The shift to online education in Japan due to the pandemic has significantly improved access to education for hikikomori, who previously faced barriers due to the lack of online learning options. This transition also opened up remote work opportunities, leading to the establishment of job agencies to help hikikomori find employment.

The pandemic, despite Japan not having strict lockdowns, reduced public activity, which made some hikikomori feel safer to venture outside at night. Additionally, the collective experience of isolation during the pandemic might have fostered greater empathy towards hikikomori, as more people could relate to their situation.


How the pandemic affected the sense of belonging in Japan

Research shows the pandemic created opportunities for a greater sense of belonging through empathy. Participation in education and work can enhance this feeling. However, a student with chronic social anxiety who submits assessments online instead of attending class illustrates a complex situation. While the student is part of the academic community, he still lacks connection to the campus and fellow students.

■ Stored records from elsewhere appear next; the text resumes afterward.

/-! ### The counter and its bytes -/

/-- R83: the quotient is the number of whole periods in the time. -/
theorem ctr_bounds (t : BitVec 64) {p : BitVec 64} (hp : p ≠ 0) :
    (ctr t p).toNat * p.toNat ≤ t.toNat ∧ t.toNat < ((ctr t p).toNat + 1) * p.toNat := by
  have hpos : 0 < p.toNat := Nat.pos_of_ne_zero fun h => hp (BitVec.eq_of_toNat_eq h)
  rw [ctr_toNat]
  exact ⟨Nat.div_mul_le_self .., (Nat.div_lt_iff_lt_mul hpos).mp (Nat.lt_succ_self _)⟩

/-- A vector written from address 0 on reads back at its own indices. -/
theorem Memory.read_writeBytes_vector (m : Memory) (v : Vector Byte n) (a : Nat) (h : a < n) :
    Memory.read (Memory.writeBytes m 0 v.toList) a = some v[a] := by
  have hread := Memory.read_writeBytes_inside m 0 a v.toList (by simpa using h)
  rwa [Nat.zero_add, Vector.getElem_toList] at hread

/-- Settles O7: the next state holds the quotient `ctr t p`, its bytes in `MSG` and the same bytes as payload. -/
theorem tctrCountsPeriods : Obligations.TctrCountsPeriods := by
  intro t p s hp
  obtain ⟨hle, hlt⟩ := ctr_bounds t hp
  refine ⟨_, ctr t p, _, exec_tctr_ok t hp s, rfl, rfl, rfl, hle, hlt, rspWord_echo .., rspWord_status ..,
    fun a h => ?bytes⟩
  case bytes =>
    have hmsg := Memory.read_writeBytes_vector s.blk.msg (enc8 (ctr t p)) a h
    exact ⟨hmsg.trans (congrArg some (enc8_getElem _ a h)),
      hmsg.trans (congrArg some (rspWord_payload _ _ _ a h).symm)⟩

/-! ### The rejected period -/

/-- The response word of an error, byte by byte (R72). -/
theorem rspWord_noPayload (echo status : Byte) :
    rspWord echo status noPayload = #v[echo, status, 0, 0, 0, 0, 0, 0, 0, 0] := rfl

/-- Settles O8: the error form of `TCTR` raises `InvalidPeriod`, whose response word is written out. -/
theorem tctrRejectsPeriodZero : Obligations.TctrRejectsPeriodZero := by
  intro t s
  rw [exec_tctr_zero, raise_eq, rspWord_noPayload]
  rfl

end Sys2Proof.Machine
end

section
/-! `DTRM`: the code it computes and its two checks (spec/41_truncation_modulo.md R92 to R98). -/

namespace Sys2Proof.Machine

/-! ### The recognised selectors (R69) -/

theorem ofByte_recognised {alg : Byte} (h : alg.toNat ≤ 3) : ∃ a, Alg.ofByte alg = some a :=
  Option.ne_none_iff_exists'.mp fun hnone => Nat.not_lt.mpr h (ofByte_eq_none.mp hnone)

/-- The selector byte that names an algorithm is that algorithm's code. -/
theorem code_of_ofByte {alg : Byte} {a : Alg} (h : Alg.ofByte alg = some a) : alg = a.code := by
  unfold Alg.ofByte at h
  split_ifs at h with h0 h1 h2 h3 <;> cases h
  · exact h0
  · exact h1
  · exact h2
  · exact h3

/-- The digest length of a recognised selector, read from the table of R69. -/
theorem dlen_of_ofByte {alg : Byte} {a : Alg} (h : Alg.ofByte alg = some a) :
    [20, 32, 48, 64][alg.toNat]? = some a.dlen := by
  rw [code_of_ofByte h]
  cases a <;> rfl

/-! ### The bytes that `DTRM` reads from the digest (R93, R94) -/

theorem lastByte_getElem? (a : Alg) (dig : Vector Byte 64) : dig[a.dlen - 1]? = some (lastByte a dig) :=
  Vector.getElem?_eq_getElem _

theorem digestOffset_toNat (a : Alg) (dig : Vector Byte 64) :
    (digestOffset a dig).toNat = (lastByte a dig).toNat % 16 := offsetOf_toNat _

theorem digestWindow_getElem? (a : Alg) (dig : Vector Byte 64) (j : Nat) (h : j < 4) :
    dig[(digestOffset a dig).toNat + j]? = some (digestWindow a dig)[j] := by
  rw [digestWindow, windowOf_getElem, Vector.getElem?_eq_getElem]

/-! ### Assembly and reduction (R95 to R98) -/

/-- Clearing the top bit of a byte leaves it modulo 128. -/
theorem byte_and_7F_toNat (b : Byte) : (b &&& 0x7F).toNat = b.toNat % 128 := by
  revert b; decide

/-- Bytes at disjoint places of an integer: their bitwise or is their sum. -/
theorem or_bytes_eq_sum {a b c d : Nat} (hb : b < 2 ^ 8) (hc : c < 2 ^ 8) (hd : d < 2 ^ 8) :
    a <<< 24 ||| b <<< 16 ||| c <<< 8 ||| d = a * 2 ^ 24 + b * 2 ^ 16 + c * 2 ^ 8 + d := by
  have hcd : c <<< 8 + d < 2 ^ 16 := by omega
  have hbcd : b <<< 16 + (c <<< 8 + d) < 2 ^ 24 := by omega
  rw [Nat.or_assoc, Nat.or_assoc, ← Nat.shiftLeft_add_eq_or_of_lt hd, ← Nat.shiftLeft_add_eq_or_of_lt hcd,
    ← Nat.shiftLeft_add_eq_or_of_lt hbcd]
  omega

/-- A byte shifted to its place in `BIN` keeps its value when it fits the 31 bits there. -/
theorem byte_shiftLeft_toNat (b : Byte) {k : Nat} (h : b.toNat <<< k < 2 ^ 31) :
    (b.setWidth 31 <<< k).toNat = b.toNat <<< k := by
  rw [BitVec.toNat_shiftLeft, BitVec.toNat_setWidth_of_le (by decide), Nat.mod_eq_of_lt h]

/-- R95: `BIN` is the window as a big-endian integer with the top bit cleared; no term exceeds its 31 bits. -/
theorem binOf_toNat (win : Vector Byte 4) : (binOf win).toNat =
    win[0].toNat % 128 * 2 ^ 24 + win[1].toNat * 2 ^ 16 + win[2].toNat * 2 ^ 8 + win[3].toNat := by
  have h0 : (win[0] &&& 0x7F).toNat < 2 ^ 7 := by rw [byte_and_7F_toNat]; omega
  have h1 := win[1].isLt
  have h2 := win[2].isLt
  have h3 := win[3].isLt
  rw [← or_bytes_eq_sum h1 h2 h3, ← byte_and_7F_toNat, binOf, BitVec.toNat_or, BitVec.toNat_or, BitVec.toNat_or,
    byte_shiftLeft_toNat _ (by omega), byte_shiftLeft_toNat _ (by omega), byte_shiftLeft_toNat _ (by omega),
    BitVec.toNat_setWidth_of_le (by decide)]

/-- R96, R98: the reduction is by the exact power; from ten digits on the power is above every `BIN`. -/
theorem otpOf_toNat (bin : BitVec 31) (n : Nat) : (otpOf bin n).toNat = bin.toNat % 10 ^ n := by
  have hbin := bin.isLt
  unfold otpOf
  split
  case isTrue hn =>
    have hpow : 10 ^ 10 ≤ 10 ^ n := Nat.pow_le_pow_right (by decide) hn
    rw [Nat.mod_eq_of_lt (by omega)]
  case isFalse =>
    have hle := Nat.mod_le bin.toNat (10 ^ n)
    rw [BitVec.toNat_ofNat, Nat.mod_eq_of_lt (by omega)]

/-! ### The response of a success (R72) -/

/-- Bytes 2 to 5 of the response are `OTP` in big-endian order: its 31 bits fit four bytes. -/
theorem encodeResponse_okDtrm_value (echo : Byte) (otp : BitVec 31) :
    fromBe (byteRange (encodeResponse echo (.okDtrm otp)).toList 2 5) = otp.toNat := by
  have hbytes : (encodeResponse echo (.okDtrm otp)).toList = [echo, statusOk] ++ be 4 otp.toNat ++ [0, 0, 0, 0] := by
    rw [encodeResponse, rspWord_toList, otpPayload_toList]; rfl
  have hotp := otp.isLt
  rw [hbytes, byteRange_middle [echo, statusOk] (be 4 otp.toNat) _ 2 5 rfl rfl, fromBe_be, Nat.mod_eq_of_lt (by omega)]

/-- Settles O13: the next state holds the digest functions `digestOffset` to `digestOtp` of a recognised algorithm, each
of which has its value by a lemma above. -/
theorem dtrmTruncatesAndReduces : Obligations.DtrmTruncatesAndReduces := by
  intro alg n dig s hn halg
  obtain ⟨a, ha⟩ := ofByte_recognised halg
  refine ⟨_, a.dlen, lastByte a dig, digestOffset a dig, digestWindow a dig, digestBin a dig, digestOtp a n.toNat dig,
    encodeResponse opDtrm (.okDtrm (digestOtp a n.toNat dig)), exec_dtrm_ok ha hn dig s,
    rfl, rfl, rfl, rfl, rfl, rfl, rfl, ?length, ?last, ?offset, ?window, ?bin, ?otp, ?echo, ?status, ?value, ?padding⟩
  case length => exact dlen_of_ofByte ha
  case last => exact lastByte_getElem? a dig
  case offset => exact digestOffset_toNat a dig
  case window => exact digestWindow_getElem? a dig
  case bin => exact binOf_toNat (digestWindow a dig)
  case otp => exact otpOf_toNat (digestBin a dig) n.toNat
  case echo => exact encodeResponse_echo ..
  case status => exact rspWord_status ..
  case value => exact encodeResponse_okDtrm_value ..
  case padding => exact (encodeResponse_okDtrm_payload opDtrm _).2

Cultural belonging and language barriers in Japan

Despite being in Japan for 10 years and having some friendships, Naomi still felt a lack of true belonging. This sense of not belonging contrasted with a stronger sense of support felt in Australia, influenced her decision to return home. She felt that deeper connections were hard to establish in Japan, possibly because of cultural differences or being a foreigner.

Naomi’s ikigai

“A sense of community and belonging is definitely my ikigai.” - Naomi Berman

Sense of Community

For Naomi, a sense of community and belonging are what give her the feeling of ikigai. She also feels ikigai through music, as it brings people together and gives a shared experience, fostering a sense of community.


Hikikomori is an issue that deserves our attention. Many people are afraid to speak up due to the stigma surrounding it. However, with proper knowledge and education, we can better understand this sociological phenomenon and provide the right support for those who suffer from it.